In part A of the lab for this section, we run ANOVA on a simulated dataset using `statsmodels` and connect ANOVA outputs to features of our data visualizations.

## About the Dataset

The data for this lab is simulated.

After learning of [Nemeroff, Heim, et al.](http://www.pnas.org/content/100/24/14293.full)'s finding that psychotherapy is more effective at treating depression in individuals with childhood trauma, you become interested in whether the same might be true for treating anxiety.

You run a clinical experiment in which individuals with and without childhood trauma are treated with a placebo, the standard of care for psychotherapy (CBT, or 
["Cognitive Behavioral Therapy"](https://en.wikipedia.org/wiki/Cognitive_behavioral_therapy)),
or the standard of care for pharmacotherapy
[(an anxiolytic GABA agonist)](https://en.wikipedia.org/wiki/Anxiolytic).
As an aside: in actual clinical studies, treatment with a placebo is considered unethical if there's already a standard of care, and a proper clinical trial compares alternative treatments to standard treatments.

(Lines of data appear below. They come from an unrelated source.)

@[simp] theorem State.complete_broken (s : State) (ts : List Tid) (n : Option Nat) : (s.complete ts n).broken = s.broken := by cases n <;> rfl
@[simp] theorem State.complete_debug (s : State) (ts : List Tid) (n : Option Nat) : (s.complete ts n).debug = s.debug := by cases n <;> rfl
@[simp] theorem State.complete_vault (s : State) (ts : List Tid) (n : Option Nat) : (s.complete ts n).vault = s.vault := by cases n <;> rfl
@[simp] theorem State.complete_pool (s : State) (ts : List Tid) (n : Option Nat) : (s.complete ts n).pool = s.pool := by cases n <;> rfl
@[simp] theorem State.complete_locals (s : State) (ts : List Tid) (n : Option Nat) : (s.complete ts n).locals = s.locals := by cases n <;> rfl
@[simp] theorem State.complete_tiles (s : State) (ts : List Tid) (n : Option Nat) : (s.complete ts n).tiles = s.tiles := by cases n <;> rfl
@[simp] theorem State.complete_regions (s : State) (ts : List Tid) (n : Option Nat) : (s.complete ts n).regions = s.regions := by cases n <;> rfl
@[simp] theorem State.complete_ctxs (s : State) (ts : List Tid) (n : Option Nat) : (s.complete ts n).ctxs = s.ctxs := by cases n <;> rfl
@[simp] theorem State.complete_launches (s : State) (ts : List Tid) (n : Option Nat) : (s.complete ts n).launches = s.launches := by cases n <;> rfl
@[simp] theorem State.complete_blocks (s : State) (ts : List Tid) (n : Option Nat) : (s.complete ts n).blocks = s.blocks := by cases n <;> rfl
@[simp] theorem State.complete_queues (s : State) (ts : List Tid) (n : Option Nat) : (s.complete ts n).queues = s.queues := by cases n <;> rfl
@[simp] theorem State.complete_lifecycle (s : State) (ts : List Tid) (n : Option Nat) : (s.complete ts n).lifecycle = s.lifecycle := by cases n <;> rfl

@[simp] theorem State.land_broken (s : State) (l : Landing) : (s.land l).broken = s.broken := by simp [State.land]
@[simp] theorem State.land_debug (s : State) (l : Landing) : (s.land l).debug = s.debug := by simp [State.land]
@[simp] theorem State.land_vault (s : State) (l : Landing) : (s.land l).vault = s.vault := by simp [State.land]
@[simp] theorem State.land_pool (s : State) (l : Landing) : (s.land l).pool = s.pool := by simp [State.land]
@[simp] theorem State.land_locals (s : State) (l : Landing) : (s.land l).locals = s.locals := by simp [State.land]
@[simp] theorem State.land_tiles (s : State) (l : Landing) : (s.land l).tiles = s.tiles := by simp [State.land]
@[simp] theorem State.land_regions (s : State) (l : Landing) : (s.land l).regions = s.regions := by simp [State.land]
@[simp] theorem State.land_ctxs (s : State) (l : Landing) : (s.land l).ctxs = s.ctxs := by simp [State.land]
@[simp] theorem State.land_launches (s : State) (l : Landing) : (s.land l).launches = s.launches := by simp [State.land]
@[simp] theorem State.land_blocks (s : State) (l : Landing) : (s.land l).blocks = s.blocks := by simp [State.land]
@[simp] theorem State.land_queues (s : State) (l : Landing) : (s.land l).queues = s.queues := by simp [State.land]
@[simp] theorem State.land_lifecycle (s : State) (l : Landing) : (s.land l).lifecycle = s.lifecycle := by simp [State.land]

@[simp] theorem State.markEmptyRun_broken (s : State) (h r l id n : Nat) : (s.markEmptyRun h r l id n).broken = s.broken := by induction n with
  | zero => rfl
  | succ n ih => simpa [State.markEmptyRun] using ih
@[simp] theorem State.markEmptyRun_debug (s : State) (h r l id n : Nat) : (s.markEmptyRun h r l id n).debug = s.debug := by induction n with
  | zero => rfl
  | succ n ih => simpa [State.markEmptyRun] using ih
@[simp] theorem State.markEmptyRun_vault (s : State) (h r l id n : Nat) : (s.markEmptyRun h r l id n).vault = s.vault := by induction n with
  | zero => rfl
  | succ n ih => simpa [State.markEmptyRun] using ih
@[simp] theorem State.markEmptyRun_pool (s : State) (h r l id n : Nat) : (s.markEmptyRun h r l id n).pool = s.pool := by induction n with
  | zero => rfl
  | succ n ih => simpa [State.markEmptyRun] using ih
@[simp] theorem State.markEmptyRun_locals (s : State) (h r l id n : Nat) : (s.markEmptyRun h r l id n).locals = s.locals := by induction n with
  | zero => rfl
  | succ n ih => simpa [State.markEmptyRun] using ih
@[simp] theorem State.markEmptyRun_tiles (s : State) (h r l id n : Nat) : (s.markEmptyRun h r l id n).tiles = s.tiles := by induction n with
  | zero => rfl
  | succ n ih => simpa [State.markEmptyRun] using ih
@[simp] theorem State.markEmptyRun_regions (s : State) (h r l id n : Nat) : (s.markEmptyRun h r l id n).regions = s.regions := by induction n with
  | zero => rfl
  | succ n ih => simpa [State.markEmptyRun] using ih
@[simp] theorem State.markEmptyRun_ctxs (s : State) (h r l id n : Nat) : (s.markEmptyRun h r l id n).ctxs = s.ctxs := by induction n with
  | zero => rfl
  | succ n ih => simpa [State.markEmptyRun] using ih
@[simp] theorem State.markEmptyRun_launches (s : State) (h r l id n : Nat) : (s.markEmptyRun h r l id n).launches = s.launches := by induction n with
  | zero => rfl
  | succ n ih => simpa [State.markEmptyRun] using ih
@[simp] theorem State.markEmptyRun_blocks (s : State) (h r l id n : Nat) : (s.markEmptyRun h r l id n).blocks = s.blocks := by induction n with
  | zero => rfl
  | succ n ih => simpa [State.markEmptyRun] using ih
@[simp] theorem State.markEmptyRun_queues (s : State) (h r l id n : Nat) : (s.markEmptyRun h r l id n).queues = s.queues := by induction n with
  | zero => rfl
  | succ n ih => simpa [State.markEmptyRun] using ih
@[simp] theorem State.markEmptyRun_lifecycle (s : State) (h r l id n : Nat) : (s.markEmptyRun h r l id n).lifecycle = s.lifecycle := by induction n with
  | zero => rfl
  | succ n ih => simpa [State.markEmptyRun] using ih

The results of your experiment are summarized in the table `anxiety_dataset.csv`.

## Loading the Data

In [None]:
df = pd.read_csv('./data/anxiety_dataset.csv',index_col=0)

data = df.copy()

In [None]:
data.sample(10)

For the independent variables `treatment` and `trauma`, use the pandas `Series` method `unique` to determine the levels and store these in variables called `treatments` and `traumas`.

In [None]:
treatments = data.treatment.unique()
traumas = data.trauma.unique()

## Visualizing the Data

Visualize the data. Aim for a visualization that makes it possible to see any main effects along with the interaction effect you're interested in. Examples include: histograms, factorial plots (make sure to include error bars), and strip/swarm/violin plots.

#### Q1 Discuss the connections between visual aspects of your graph and 1) the assumptions of ANOVA and 2) the outcomes you expect.

### Running ANOVA

Because the ANOVA test is, from one perspective, a test of the goodness-of-fit of a linear model, modeling packages provide the tools in Python for performing ANOVAs more complicated than one-way between-subjects.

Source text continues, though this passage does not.